ASSIGNMENT —
Reproduce verbatim the lines of the material below, starting at the line with "b).cur = s.cur := rfl" and ending at the line with "b).cores = s.cores := rfl", both inclusive; skip the rest.
-----
/-! ### State.onCl -/

@[simp] theorem State.onCl_turns (s : State) (f : Clause → Clause) : (s.onCl f).turns = s.turns := rfl
@[simp] theorem State.onCl_cur (s : State) (f : Clause → Clause) : (s.onCl f).cur = s.cur := rfl
@[simp] theorem State.onCl_moving (s : State) (f : Clause → Clause) : (s.onCl f).moving = s.moving := rfl
@[simp] theorem State.onCl_inp (s : State) (f : Clause → Clause) : (s.onCl f).inp = s.inp := rfl
@[simp] theorem State.onCl_free (s : State) (f : Clause → Clause) : (s.onCl f).free = s.free := rfl
@[simp] theorem State.onCl_engines (s : State) (f : Clause → Clause) : (s.onCl f).engines = s.engines := rfl
@[simp] theorem State.onCl_mem (s : State) (f : Clause → Clause) : (s.onCl f).mem = s.mem := rfl
@[simp] theorem State.onCl_hist (s : State) (f : Clause → Clause) : (s.onCl f).hist = s.hist := rfl
@[simp] theorem State.onCl_nextWr (s : State) (f : Clause → Clause) : (s.onCl f).nextWr = s.nextWr := rfl
@[simp] theorem State.onCl_fences (s : State) (f : Clause → Clause) : (s.onCl f).fences = s.fences := rfl
@[simp] theorem State.onCl_ue (s : State) (f : Clause → Clause) : (s.onCl f).ue = s.ue := rfl
@[simp] theorem State.onCl_flaws (s : State) (f : Clause → Clause) : (s.onCl f).flaws = s.flaws := rfl
@[simp] theorem State.onCl_watch (s : State) (f : Clause → Clause) : (s.onCl f).watch = s.watch := rfl
@[simp] theorem State.onCl_srb (s : State) (f : Clause → Clause) : (s.onCl f).srb = s.srb := rfl
@[simp] theorem State.onCl_ctxs (s : State) (f : Clause → Clause) : (s.onCl f).ctxs = s.ctxs := rfl
@[simp] theorem State.onCl_igen (s : State) (f : Clause → Clause) : (s.onCl f).igen = s.igen := rfl
@[simp] theorem State.onCl_migrating (s : State) (f : Clause → Clause) : (s.onCl f).migrating = s.migrating := rfl
@[simp] theorem State.onCl_live (s : State) (f : Clause → Clause) : (s.onCl f).live = s.live := rfl
@[simp] theorem State.onCl_lost (s : State) (f : Clause → Clause) : (s.onCl f).lost = s.lost := rfl
@[simp] theorem State.onCl_tick (s : State) (f : Clause → Clause) : (s.onCl f).tick = s.tick := rfl
@[simp] theorem State.onCl_down (s : State) (f : Clause → Clause) : (s.onCl f).down = s.down := rfl
@[simp] theorem State.onCl_ues (s : State) (f : Clause → Clause) : (s.onCl f).ues = s.ues := rfl
@[simp] theorem State.onCl_ks (s : State) (f : Clause → Clause) : (s.onCl f).ks = s.ks := rfl
@[simp] theorem State.onCl_xi (s : State) (f : Clause → Clause) : (s.onCl f).xi = s.xi := rfl
@[simp] theorem State.onCl_msix (s : State) (f : Clause → Clause) : (s.onCl f).msix = s.msix := rfl
@[simp] theorem State.onCl_dev (s : State) (f : Clause → Clause) : (s.onCl f).dev = s.dev := rfl

/-! ### State.onEng -/

@[simp] theorem State.onEng_turns (s : State) (f : Engine → Engine) : (s.onEng f).turns = s.turns := rfl
@[simp] theorem State.onEng_cur (s : State) (f : Engine → Engine) : (s.onEng f).cur = s.cur := rfl
@[simp] theorem State.onEng_moving (s : State) (f : Engine → Engine) : (s.onEng f).moving = s.moving := rfl
@[simp] theorem State.onEng_inp (s : State) (f : Engine → Engine) : (s.onEng f).inp = s.inp := rfl
@[simp] theorem State.onEng_free (s : State) (f : Engine → Engine) : (s.onEng f).free = s.free := rfl
@[simp] theorem State.onEng_cores (s : State) (f : Engine → Engine) : (s.onEng f).cores = s.cores := rfl
@[simp] theorem State.onEng_mem (s : State) (f : Engine → Engine) : (s.onEng f).mem = s.mem := rfl
@[simp] theorem State.onEng_hist (s : State) (f : Engine → Engine) : (s.onEng f).hist = s.hist := rfl
@[simp] theorem State.onEng_nextWr (s : State) (f : Engine → Engine) : (s.onEng f).nextWr = s.nextWr := rfl
@[simp] theorem State.onEng_fences (s : State) (f : Engine → Engine) : (s.onEng f).fences = s.fences := rfl
@[simp] theorem State.onEng_ue (s : State) (f : Engine → Engine) : (s.onEng f).ue = s.ue := rfl
@[simp] theorem State.onEng_flaws (s : State) (f : Engine → Engine) : (s.onEng f).flaws = s.flaws := rfl
@[simp] theorem State.onEng_watch (s : State) (f : Engine → Engine) : (s.onEng f).watch = s.watch := rfl
@[simp] theorem State.onEng_srb (s : State) (f : Engine → Engine) : (s.onEng f).srb = s.srb := rfl
@[simp] theorem State.onEng_ctxs (s : State) (f : Engine → Engine) : (s.onEng f).ctxs = s.ctxs := rfl
@[simp] theorem State.onEng_igen (s : State) (f : Engine → Engine) : (s.onEng f).igen = s.igen := rfl
@[simp] theorem State.onEng_migrating (s : State) (f : Engine → Engine) : (s.onEng f).migrating = s.migrating := rfl
@[simp] theorem State.onEng_live (s : State) (f : Engine → Engine) : (s.onEng f).live = s.live := rfl
@[simp] theorem State.onEng_lost (s : State) (f : Engine → Engine) : (s.onEng f).lost = s.lost := rfl
@[simp] theorem State.onEng_tick (s : State) (f : Engine → Engine) : (s.onEng f).tick = s.tick := rfl
@[simp] theorem State.onEng_down (s : State) (f : Engine → Engine) : (s.onEng f).down = s.down := rfl
@[simp] theorem State.onEng_ues (s : State) (f : Engine → Engine) : (s.onEng f).ues = s.ues := rfl
@[simp] theorem State.onEng_ks (s : State) (f : Engine → Engine) : (s.onEng f).ks = s.ks := rfl
@[simp] theorem State.onEng_xi (s : State) (f : Engine → Engine) : (s.onEng f).xi = s.xi := rfl
@[simp] theorem State.onEng_msix (s : State) (f : Engine → Engine) : (s.onEng f).msix = s.msix := rfl
@[simp] theorem State.onEng_dev (s : State) (f : Engine → Engine) : (s.onEng f).dev = s.dev := rfl

/-! ### State.keep -/

@[simp] theorem State.keep_turns (s : State) (b : Bool) : (s.keep b).turns = s.turns := rfl
@[simp] theorem State.keep_cur (s : State) (b : Bool) : (s.keep b).cur = s.cur := rfl
@[simp] theorem State.keep_inp (s : State) (b : Bool) : (s.keep b).inp = s.inp := rfl
@[simp] theorem State.keep_free (s : State) (b : Bool) : (s.keep b).free = s.free := rfl
@[simp] theorem State.keep_cores (s : State) (b : Bool) : (s.keep b).cores = s.cores := rfl
@[simp] theorem State.keep_engines (s : State) (b : Bool) : (s.keep b).engines = s.engines := rfl
@[simp] theorem State.keep_mem (s : State) (b : Bool) : (s.keep b).mem = s.mem := rfl
@[simp] theorem State.keep_hist (s : State) (b : Bool) : (s.keep b).hist = s.hist := rfl
@[simp] theorem State.keep_nextWr (s : State) (b : Bool) : (s.keep b).nextWr = s.nextWr := rfl
@[simp] theorem State.keep_fences (s : State) (b : Bool) : (s.keep b).fences = s.fences := rfl
@[simp] theorem State.keep_ue (s : State) (b : Bool) : (s.keep b).ue = s.ue := rfl
@[simp] theorem State.keep_flaws (s : State) (b : Bool) : (s.keep b).flaws = s.flaws := rfl
@[simp] theorem State.keep_watch (s : State) (b : Bool) : (s.keep b).watch = s.watch := rfl
@[simp] theorem State.keep_srb (s : State) (b : Bool) : (s.keep b).srb = s.srb := rfl
@[simp] theorem State.keep_ctxs (s : State) (b : Bool) : (s.keep b).ctxs = s.ctxs := rfl
@[simp] theorem State.keep_igen (s : State) (b : Bool) : (s.keep b).igen = s.igen := rfl
@[simp] theorem State.keep_migrating (s : State) (b : Bool) : (s.keep b).migrating = s.migrating := rfl
@[simp] theorem State.keep_live (s : State) (b : Bool) : (s.keep b).live = s.live := rfl
@[simp] theorem State.keep_lost (s : State) (b : Bool) : (s.keep b).lost = s.lost := rfl
@[simp] theorem State.keep_tick (s : State) (b : Bool) : (s.keep b).tick = s.tick := rfl
@[simp] theorem State.keep_down (s : State) (b : Bool) : (s.keep b).down = s.down := rfl
@[simp] theorem State.keep_ues (s : State) (b : Bool) : (s.keep b).ues = s.ues := rfl
@[simp] theorem State.keep_ks (s : State) (b : Bool) : (s.keep b).ks = s.ks := rfl
@[simp] theorem State.keep_xi (s : State) (b : Bool) : (s.keep b).xi = s.xi := rfl
@[simp] theorem State.keep_msix (s : State) (b : Bool) : (s.keep b).msix = s.msix := rfl
@[simp] theorem State.keep_dev (s : State) (b : Bool) : (s.keep b).dev = s.dev := rfl

/-! ### Reading back -/

@[simp] theorem State.keep_moving (s : State) (b : Bool) : (s.keep b).moving = b := rfl
@[simp] theorem State.keep_core (s : State) (b : Bool) (c : Nat) : (s.keep b).core c = s.core c := rfl
@[simp] theorem State.keep_me (s : State) (b : Bool) : (s.keep b).me = s.me := rfl
@[simp] theorem State.keep_engine (s : State) (b : Bool) (n : Nat) : (s.keep b).engine n = s.engine n := rfl
@[simp] theorem State.keep_eng (s : State) (b : Bool) : (s.keep b).eng = s.eng := rfl
@[simp] theorem State.setCore_engine (s : State) (c : Nat) (x : Core) (n : Nat) : (s.setCore c x).engine n = s.engine n := rfl
@[simp] theorem State.setCore_ctx (s : State) (c : Nat) (x : Core) (a : Nat) : (s.setCore c x).ctx a = s.ctx a := rfl
@[simp] theorem State.onMe_engine (s : State) (f : Core → Core) (n : Nat) : (s.onMe f).engine n = s.engine n := rfl
@[simp] theorem State.onMe_ctx (s : State) (f : Core → Core) (a : Nat) : (s.onMe f).ctx a = s.ctx a := rfl
@[simp] theorem State.setEngine_core (s : State) (n : Nat) (x : Engine) (c : Nat) : (s.setEngine n x).core c = s.core c := rfl
@[simp] theorem State.setEngine_me (s : State) (n : Nat) (x : Engine) : (s.setEngine n x).me = s.me := rfl
@[simp] theorem State.onEng_core (s : State) (f : Engine → Engine) (c : Nat) : (s.onEng f).core c = s.core c := rfl
@[simp] theorem State.onEng_me (s : State) (f : Engine → Engine) : (s.onEng f).me = s.me := rfl

/-- A core reads as it was last written. -/
@[simp] theorem State.setCore_core (s : State) (c : Nat) (x : Core) (d : Nat) :
    (s.setCore c x).core d = if d = c then x else s.core d := Tab.get_set ..

@[simp] theorem State.setEngine_engine (s : State) (n : Nat) (x : Engine) (m : Nat) :
    (s.setEngine n x).engine m = if m = n then x else s.engine m := Tab.get_set ..

@[simp] theorem State.setCtx_ctx (s : State) (a : Nat) (x : Ctx) (b : Nat) :
    (s.setCtx a x).ctx b = if b = a then x else s.ctx b := Tab.get_set ..

@[simp] theorem State.onMe_me (s : State) (f : Core → Core) : (s.onMe f).me = f s.me := by
  show (s.setCore s.cur.core (f s.me)).core s.cur.core = f s.me
  simp

@[simp] theorem State.onCore_core (s : State) (c : Nat) (f : Core → Core) (d : Nat) :
    (s.onCore c f).core d = if d = c then f (s.core c) else s.core d := by simp [State.onCore]

@[simp] theorem State.onMe_core (s : State) (f : Core → Core) (d : Nat) :
    (s.onMe f).core d = if d = s.cur.core then f s.me else s.core d := by simp [State.onMe]

@[simp] theorem State.onEngine_engine (s : State) (n : Nat) (f : Engine → Engine) (m : Nat) :
    (s.onEngine n f).engine m = if m = n then f (s.engine n) else s.engine m := by simp [State.onEngine]

@[simp] theorem State.onEng_eng (s : State) (f : Engine → Engine) : (s.onEng f).eng = f s.eng := by
  show (s.setEngine s.cur.eng (f s.eng)).engine s.cur.eng = f s.eng
  simp

/-! ### Cores and their streams -/

/-- A stream reads as it was last written. -/
@[simp] theorem Core.setStrm_strm (c : Core) (k j : Strm) (x : StreamSt) :
    (c.setStrm k x).strm j = if j = k then x else c.strm j := by cases k <;> cases j <;> rfl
-----
OUTPUT BELOW —
@[simp] theorem State.keep_cur (s : State) (b : Bool) : (s.keep b).cur = s.cur := rfl
@[simp] theorem State.keep_inp (s : State) (b : Bool) : (s.keep b).inp = s.inp := rfl
@[simp] theorem State.keep_free (s : State) (b : Bool) : (s.keep b).free = s.free := rfl
@[simp] theorem State.keep_cores (s : State) (b : Bool) : (s.keep b).cores = s.cores := rfl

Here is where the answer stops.